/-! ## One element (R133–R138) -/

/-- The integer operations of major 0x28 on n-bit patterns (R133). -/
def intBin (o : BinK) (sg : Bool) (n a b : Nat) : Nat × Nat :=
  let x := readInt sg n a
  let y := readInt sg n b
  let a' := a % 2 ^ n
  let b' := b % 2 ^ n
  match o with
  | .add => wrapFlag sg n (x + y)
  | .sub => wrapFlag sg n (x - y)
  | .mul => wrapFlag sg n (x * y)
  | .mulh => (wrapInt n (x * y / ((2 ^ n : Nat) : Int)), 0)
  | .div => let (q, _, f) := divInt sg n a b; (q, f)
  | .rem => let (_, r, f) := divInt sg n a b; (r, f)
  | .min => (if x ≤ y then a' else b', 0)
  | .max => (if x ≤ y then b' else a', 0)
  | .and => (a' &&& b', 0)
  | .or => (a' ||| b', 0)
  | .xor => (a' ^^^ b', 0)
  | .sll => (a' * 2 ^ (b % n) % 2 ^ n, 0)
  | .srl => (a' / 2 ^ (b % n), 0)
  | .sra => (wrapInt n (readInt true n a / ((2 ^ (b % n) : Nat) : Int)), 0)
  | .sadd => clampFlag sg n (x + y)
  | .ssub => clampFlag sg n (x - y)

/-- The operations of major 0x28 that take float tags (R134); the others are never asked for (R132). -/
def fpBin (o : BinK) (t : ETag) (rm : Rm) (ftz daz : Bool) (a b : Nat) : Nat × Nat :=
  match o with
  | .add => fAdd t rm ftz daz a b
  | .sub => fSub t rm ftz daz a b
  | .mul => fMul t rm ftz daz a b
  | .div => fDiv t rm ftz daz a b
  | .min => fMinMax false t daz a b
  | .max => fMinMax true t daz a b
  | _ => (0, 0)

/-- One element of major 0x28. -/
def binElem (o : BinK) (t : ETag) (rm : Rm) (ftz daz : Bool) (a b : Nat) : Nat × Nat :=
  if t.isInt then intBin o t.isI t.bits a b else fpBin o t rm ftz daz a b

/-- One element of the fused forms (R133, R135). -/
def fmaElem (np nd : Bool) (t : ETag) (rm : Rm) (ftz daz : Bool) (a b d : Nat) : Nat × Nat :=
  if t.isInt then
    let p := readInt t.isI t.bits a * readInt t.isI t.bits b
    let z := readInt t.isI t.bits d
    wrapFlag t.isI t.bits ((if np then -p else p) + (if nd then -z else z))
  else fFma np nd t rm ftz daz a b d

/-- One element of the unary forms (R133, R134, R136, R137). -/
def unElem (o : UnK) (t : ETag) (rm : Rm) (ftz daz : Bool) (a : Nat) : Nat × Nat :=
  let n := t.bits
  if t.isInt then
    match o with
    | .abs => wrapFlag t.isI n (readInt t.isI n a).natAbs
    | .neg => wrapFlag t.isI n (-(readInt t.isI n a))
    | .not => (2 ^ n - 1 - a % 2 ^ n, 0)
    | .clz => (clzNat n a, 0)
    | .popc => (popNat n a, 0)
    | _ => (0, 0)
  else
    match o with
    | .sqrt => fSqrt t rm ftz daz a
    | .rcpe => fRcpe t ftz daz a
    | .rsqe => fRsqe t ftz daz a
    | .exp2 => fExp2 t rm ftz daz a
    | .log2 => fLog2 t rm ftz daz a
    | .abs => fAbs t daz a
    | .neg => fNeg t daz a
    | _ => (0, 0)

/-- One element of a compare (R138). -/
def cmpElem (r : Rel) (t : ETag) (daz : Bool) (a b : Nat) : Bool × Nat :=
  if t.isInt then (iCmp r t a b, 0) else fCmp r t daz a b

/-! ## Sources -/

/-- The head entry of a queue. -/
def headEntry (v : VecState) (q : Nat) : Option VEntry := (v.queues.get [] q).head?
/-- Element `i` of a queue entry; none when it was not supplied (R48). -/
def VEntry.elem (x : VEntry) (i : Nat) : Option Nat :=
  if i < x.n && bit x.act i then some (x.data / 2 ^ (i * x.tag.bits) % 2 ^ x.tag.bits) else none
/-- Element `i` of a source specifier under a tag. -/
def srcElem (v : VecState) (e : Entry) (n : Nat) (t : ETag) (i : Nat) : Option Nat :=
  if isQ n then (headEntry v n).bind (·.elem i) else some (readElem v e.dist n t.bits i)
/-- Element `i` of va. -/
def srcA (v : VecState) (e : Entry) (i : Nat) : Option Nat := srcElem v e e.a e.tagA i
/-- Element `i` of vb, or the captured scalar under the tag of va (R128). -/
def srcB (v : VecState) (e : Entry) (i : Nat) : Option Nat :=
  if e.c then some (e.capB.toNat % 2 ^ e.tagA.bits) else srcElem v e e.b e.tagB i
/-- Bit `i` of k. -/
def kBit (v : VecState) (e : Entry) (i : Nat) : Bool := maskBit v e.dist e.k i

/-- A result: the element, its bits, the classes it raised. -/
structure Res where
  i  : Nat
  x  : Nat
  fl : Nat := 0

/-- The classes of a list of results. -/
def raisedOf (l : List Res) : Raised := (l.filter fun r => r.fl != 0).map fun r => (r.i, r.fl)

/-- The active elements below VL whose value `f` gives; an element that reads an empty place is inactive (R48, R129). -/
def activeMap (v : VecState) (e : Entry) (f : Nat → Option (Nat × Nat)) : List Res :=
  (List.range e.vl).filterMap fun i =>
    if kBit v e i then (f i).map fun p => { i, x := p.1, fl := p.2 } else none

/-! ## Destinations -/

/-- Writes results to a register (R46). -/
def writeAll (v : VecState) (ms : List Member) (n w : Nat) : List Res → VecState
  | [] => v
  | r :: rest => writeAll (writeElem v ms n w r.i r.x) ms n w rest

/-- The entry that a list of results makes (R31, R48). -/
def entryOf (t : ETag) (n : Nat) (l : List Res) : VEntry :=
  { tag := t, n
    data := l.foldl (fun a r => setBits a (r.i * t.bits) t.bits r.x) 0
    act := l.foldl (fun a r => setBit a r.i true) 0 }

***

EXERCISE REQUIREMENTS
From the first line to the last, restate the data above exactly.

WORKED SOLUTION
/-! ## One element (R133–R138) -/

/-- The integer operations of major 0x28 on n-bit patterns (R133). -/
def intBin (o : BinK) (sg : Bool) (n a b : Nat) : Nat × Nat :=
  let x := readInt sg n a
  let y := readInt sg n b
  let a' := a % 2 ^ n
  let b' := b % 2 ^ n
  match o with
  | .add => wrapFlag sg n (x + y)
  | .sub => wrapFlag sg n (x - y)
  | .mul => wrapFlag sg n (x * y)
  | .mulh => (wrapInt n (x * y / ((2 ^ n : Nat) : Int)), 0)
  | .div => let (q, _, f) := divInt sg n a b; (q, f)
  | .rem => let (_, r, f) := divInt sg n a b; (r, f)
  | .min => (if x ≤ y then a' else b', 0)
  | .max => (if x ≤ y then b' else a', 0)
  | .and => (a' &&& b', 0)
  | .or => (a' ||| b', 0)
  | .xor => (a' ^^^ b', 0)
  | .sll => (a' * 2 ^ (b % n) % 2 ^ n, 0)
  | .srl => (a' / 2 ^ (b % n), 0)
  | .sra => (wrapInt n (readInt true n a / ((2 ^ (b % n) : Nat) : Int)), 0)
  | .sadd => clampFlag sg n (x + y)
  | .ssub => clampFlag sg n (x - y)

/-- The operations of major 0x28 that take float tags (R134); the others are never asked for (R132). -/
def fpBin (o : BinK) (t : ETag) (rm : Rm) (ftz daz : Bool) (a b : Nat) : Nat × Nat :=
  match o with
  | .add => fAdd t rm ftz daz a b
  | .sub => fSub t rm ftz daz a b
  | .mul => fMul t rm ftz daz a b
  | .div => fDiv t rm ftz daz a b
  | .min => fMinMax false t daz a b
  | .max => fMinMax true t daz a b
  | _ => (0, 0)

/-- One element of major 0x28. -/
def binElem (o : BinK) (t : ETag) (rm : Rm) (ftz daz : Bool) (a b : Nat) : Nat × Nat :=
  if t.isInt then intBin o t.isI t.bits a b else fpBin o t rm ftz daz a b

/-- One element of the fused forms (R133, R135). -/
def fmaElem (np nd : Bool) (t : ETag) (rm : Rm) (ftz daz : Bool) (a b d : Nat) : Nat × Nat :=
  if t.isInt then
    let p := readInt t.isI t.bits a * readInt t.isI t.bits b
    let z := readInt t.isI t.bits d
    wrapFlag t.isI t.bits ((if np then -p else p) + (if nd then -z else z))
  else fFma np nd t rm ftz daz a b d

/-- One element of the unary forms (R133, R134, R136, R137). -/
def unElem (o : UnK) (t : ETag) (rm : Rm) (ftz daz : Bool) (a : Nat) : Nat × Nat :=
  let n := t.bits
  if t.isInt then
    match o with
    | .abs => wrapFlag t.isI n (readInt t.isI n a).natAbs
    | .neg => wrapFlag t.isI n (-(readInt t.isI n a))
    | .not => (2 ^ n - 1 - a % 2 ^ n, 0)
    | .clz => (clzNat n a, 0)
    | .popc => (popNat n a, 0)
    | _ => (0, 0)
  else
    match o with
    | .sqrt => fSqrt t rm ftz daz a
    | .rcpe => fRcpe t ftz daz a
    | .rsqe => fRsqe t ftz daz a
    | .exp2 => fExp2 t rm ftz daz a
    | .log2 => fLog2 t rm ftz daz a
    | .abs => fAbs t daz a
    | .neg => fNeg t daz a
    | _ => (0, 0)

/-- One element of a compare (R138). -/
def cmpElem (r : Rel) (t : ETag) (daz : Bool) (a b : Nat) : Bool × Nat :=
  if t.isInt then (iCmp r t a b, 0) else fCmp r t daz a b

/-! ## Sources -/

/-- The head entry of a queue. -/
def headEntry (v : VecState) (q : Nat) : Option VEntry := (v.queues.get [] q).head?
/-- Element `i` of a queue entry; none when it was not supplied (R48). -/
def VEntry.elem (x : VEntry) (i : Nat) : Option Nat :=
  if i < x.n && bit x.act i then some (x.data / 2 ^ (i * x.tag.bits) % 2 ^ x.tag.bits) else none
/-- Element `i` of a source specifier under a tag. -/
def srcElem (v : VecState) (e : Entry) (n : Nat) (t : ETag) (i : Nat) : Option Nat :=
  if isQ n then (headEntry v n).bind (·.elem i) else some (readElem v e.dist n t.bits i)
/-- Element `i` of va. -/
def srcA (v : VecState) (e : Entry) (i : Nat) : Option Nat := srcElem v e e.a e.tagA i
/-- Element `i` of vb, or the captured scalar under the tag of va (R128). -/
def srcB (v : VecState) (e : Entry) (i : Nat) : Option Nat :=
  if e.c then some (e.capB.toNat % 2 ^ e.tagA.bits) else srcElem v e e.b e.tagB i
/-- Bit `i` of k. -/
def kBit (v : VecState) (e : Entry) (i : Nat) : Bool := maskBit v e.dist e.k i

/-- A result: the element, its bits, the classes it raised. -/
structure Res where
  i  : Nat
  x  : Nat
  fl : Nat := 0

/-- The classes of a list of results. -/
def raisedOf (l : List Res) : Raised := (l.filter fun r => r.fl != 0).map fun r => (r.i, r.fl)

/-- The active elements below VL whose value `f` gives; an element that reads an empty place is inactive (R48, R129). -/
def activeMap (v : VecState) (e : Entry) (f : Nat → Option (Nat × Nat)) : List Res :=
  (List.range e.vl).filterMap fun i =>
    if kBit v e i then (f i).map fun p => { i, x := p.1, fl := p.2 } else none

/-! ## Destinations -/

/-- Writes results to a register (R46). -/
def writeAll (v : VecState) (ms : List Member) (n w : Nat) : List Res → VecState
  | [] => v
  | r :: rest => writeAll (writeElem v ms n w r.i r.x) ms n w rest

/-- The entry that a list of results makes (R31, R48). -/
def entryOf (t : ETag) (n : Nat) (l : List Res) : VEntry :=
  { tag := t, n
    data := l.foldl (fun a r => setBits a (r.i * t.bits) t.bits r.x) 0
    act := l.foldl (fun a r => setBit a r.i true) 0 }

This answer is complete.